Thanks for all the advice! Her papers havent been updated for a while and I dont no how tall she is, but Im going to have a vet or someone measure her.

I also am going to go to 2 or 3 AMHR/ASPC shows to get the idea of it all before I show ether one.

Thanks,

Megan


----------



## foxlanefarm (Feb 17, 2004)

My Modern Mare has "A" papers, but she is all modern, so you really can't go by that. You really have to look at them and at how they move. If you are taking her to the shows anyway, ask knowlegeable Shetland exhibitors what their opinion's are. I have found the vast majority of them to be more that helpful.

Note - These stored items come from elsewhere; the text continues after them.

/-- A call id field, 0000h for none (R175). -/
def callField : Option CallId → List Byte
  | some c => c.bytes
  | none => [0#8, 0#8]

/-- The answer of READ_SLOTS (R23, R175). -/
def State.slotBytes (s : State) : List Byte :=
  byte (freeCount s.smu.holds) :: (List.range Config.channels).flatMap (fun n => callField (holderOf s.smu.holds n))
    ++ byte s.smu.holds.length
    :: s.smu.holds.flatMap fun h => [byte h.base, byte h.width] ++ h.cid.bytes ++ s.ageBytes h.age

/-- READ_SLOTS (R23). -/
def execReadSlots (fields : List Byte) (s : State) : Host.Outcome State Fault Refusal :=
  .next <| s.serve 0 fields fun s => s.respond .accepted s.slotBytes .nothing

/-- The call id of this station's queued RECLAIM (R42). -/
def State.queuedReclaim (s : State) : Option CallId :=
  s.rif.queue.findSome? fun e => match e.frame with | .reclaim c => some c | _ => none

/-- The wait entries of READ_WAITS from a position on (R42, R175). -/
def State.waitBytes (s : State) : Nat → List WaitEntry → List Byte
  | _, [] => []
  | n, w :: ws => [byte n] ++ w.cid.bytes ++ [byte w.wanted] ++ s.ageBytes w.age ++ [w.audit.code] ++ s.waitBytes (n + 1) ws

/-- READ_WAITS (R42). -/
def execReadWaits (fields : List Byte) (s : State) : Host.Outcome State Fault Refusal :=
  .next <| s.serve 0 fields fun s =>
    s.respond .accepted (byte s.smu.waits.length :: s.waitBytes 1 s.smu.waits ++ callField s.queuedReclaim) .nothing

/-- The 12 answer bytes of READ_LINE (R98, R175). For an invalid line R175 gives the valid byte and the unused places; 00h in its tag
and member count is the model's choice (DESIGN CHOICE, notes/assumptions/36.md, unsafe). -/
def lineBytes : Option DirLine → List Byte
  | none => List.replicate 12 0#8
  | some l =>
    [flagByte true] ++ wordBytes l.unit ++ [byte l.members.length] ++ padded 8 (l.members.flatMap fun m => [m.addr, m.cap])

/-- READ_LINE (R98, R176). -/
def execReadLine (fields : List Byte) (s : State) : Host.Outcome State Fault Refusal :=
  .next <| s.serve 1 fields fun s =>
    match fields.head?.bind fun b => s.udir.lines[b.toNat]? with
    | some l => s.respond .accepted (lineBytes l) .nothing
    | none => s.reply .badValue

/-- The timer that a context runs: its code and expiry (R185). -/
def Ctx.running (c : Ctx) : Option (Byte × Nat) :=
  [(0x01#8, c.ring), (0x02#8, c.wait), (0x03#8, c.talk), (0x04#8, c.alert), (0x05#8, c.pathWait)].findSome? fun p =>
    p.2.map fun e => (p.1, e)

/-- The timer bytes of READ_CONTEXT: code, then the time left in units of 100 ms, rounded up (R185). -/
def State.timerBytes (s : State) (c : Ctx) : List Byte :=
  match c.running with
  | some (code, e) => code :: wordBytes (BitVec.ofNat 16 ((e - s.now + 99) / 100))
  | none => [0#8, 0#8, 0#8]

In my humble opinion based on one photo, she looks more classic.


----------



## Lewella (Feb 17, 2004)

From the photo I'm going to say Classic though if she has a B after her registration number she would not be able to be shown as a Classic.

As for height - Shetlands do not have their height on their papers unless they are measured by an ASPC steward once they are 6 years old. The vast majority of Shetlands will never have their height on their papers.

As others have said Shetlands are shown a bit different than minis. Do you have any experience with any other breeds and how they are shown? With a little background we might be able to help you make some mental likes about how Shetlands are shown in comparison to other breeds.

We love to answer questions so ask away!


----------